* DATA TO EXAMINE
◆ ◆ ◆ ◆ ◆ ◆ ◆
/-! ### latch -/

@[simp] theorem State.latch_mem (f : Fault) : (s.latch f).mem = s.mem := rfl
@[simp] theorem State.latch_v (f : Fault) : (s.latch f).v = s.v := rfl
@[simp] theorem State.latch_i (f : Fault) : (s.latch f).i = s.i := rfl
@[simp] theorem State.latch_pc (f : Fault) : (s.latch f).pc = s.pc := rfl
@[simp] theorem State.latch_stack (f : Fault) : (s.latch f).stack = s.stack := rfl
@[simp] theorem State.latch_sp (f : Fault) : (s.latch f).sp = s.sp := rfl
@[simp] theorem State.latch_dt (f : Fault) : (s.latch f).dt = s.dt := rfl
@[simp] theorem State.latch_st (f : Fault) : (s.latch f).st = s.st := rfl
@[simp] theorem State.latch_pix (f : Fault) : (s.latch f).pix = s.pix := rfl
@[simp] theorem State.latch_dirty (f : Fault) : (s.latch f).dirty = s.dirty := rfl
@[simp] theorem State.latch_waiting (f : Fault) : (s.latch f).waiting = s.waiting := rfl
@[simp] theorem State.latch_waitReg (f : Fault) : (s.latch f).waitReg = s.waitReg := rfl
@[simp] theorem State.latch_fault (f : Fault) : (s.latch f).fault = some f := rfl
@[simp] theorem State.latch_keys (f : Fault) : (s.latch f).keys = s.keys := rfl
@[simp] theorem State.latch_rnd (f : Fault) : (s.latch f).rnd = s.rnd := rfl
@[simp] theorem State.latch_schedule (f : Fault) : (s.latch f).schedule = s.schedule := rfl
@[simp] theorem State.latch_draws (f : Fault) : (s.latch f).draws = s.draws := rfl
@[simp] theorem State.latch_getV (f : Fault) (q : Nibble) : (s.latch f).getV q = s.getV q := rfl

/-! ### begin -/

@[simp] theorem State.begin_mem (k : BitVec 16) (u : Byte) : (s.begin k u).mem = s.mem := rfl
@[simp] theorem State.begin_v (k : BitVec 16) (u : Byte) : (s.begin k u).v = s.v := rfl
@[simp] theorem State.begin_i (k : BitVec 16) (u : Byte) : (s.begin k u).i = s.i := rfl
@[simp] theorem State.begin_pc (k : BitVec 16) (u : Byte) : (s.begin k u).pc = s.pc := rfl
@[simp] theorem State.begin_stack (k : BitVec 16) (u : Byte) : (s.begin k u).stack = s.stack := rfl
@[simp] theorem State.begin_sp (k : BitVec 16) (u : Byte) : (s.begin k u).sp = s.sp := rfl
@[simp] theorem State.begin_dt (k : BitVec 16) (u : Byte) : (s.begin k u).dt = s.dt := rfl
@[simp] theorem State.begin_st (k : BitVec 16) (u : Byte) : (s.begin k u).st = s.st := rfl
@[simp] theorem State.begin_pix (k : BitVec 16) (u : Byte) : (s.begin k u).pix = s.pix := rfl
@[simp] theorem State.begin_dirty (k : BitVec 16) (u : Byte) : (s.begin k u).dirty = false := rfl
@[simp] theorem State.begin_waiting (k : BitVec 16) (u : Byte) : (s.begin k u).waiting = s.waiting := rfl
@[simp] theorem State.begin_waitReg (k : BitVec 16) (u : Byte) : (s.begin k u).waitReg = s.waitReg := rfl
@[simp] theorem State.begin_fault (k : BitVec 16) (u : Byte) : (s.begin k u).fault = s.fault := rfl
@[simp] theorem State.begin_keys (k : BitVec 16) (u : Byte) : (s.begin k u).keys = k := rfl
@[simp] theorem State.begin_rnd (k : BitVec 16) (u : Byte) : (s.begin k u).rnd = u := rfl
@[simp] theorem State.begin_schedule (k : BitVec 16) (u : Byte) : (s.begin k u).schedule = s.schedule := rfl
@[simp] theorem State.begin_draws (k : BitVec 16) (u : Byte) : (s.begin k u).draws = s.draws := rfl
@[simp] theorem State.begin_getV (k : BitVec 16) (u : Byte) (q : Nibble) : (s.begin k u).getV q = s.getV q := rfl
◆ ◆ ◆ ◆ ◆ ◆ ◆
* EXERCISE REQUIREMENTS
The answer must consist of each line from the data that includes the string "draws".

* OUTPUT FOR THIS TASK
@[simp] theorem State.latch_draws (f : Fault) : (s.latch f).draws = s.draws := rfl
@[simp] theorem State.begin_draws (k : BitVec 16) (u : Byte) : (s.begin k u).draws = s.draws := rfl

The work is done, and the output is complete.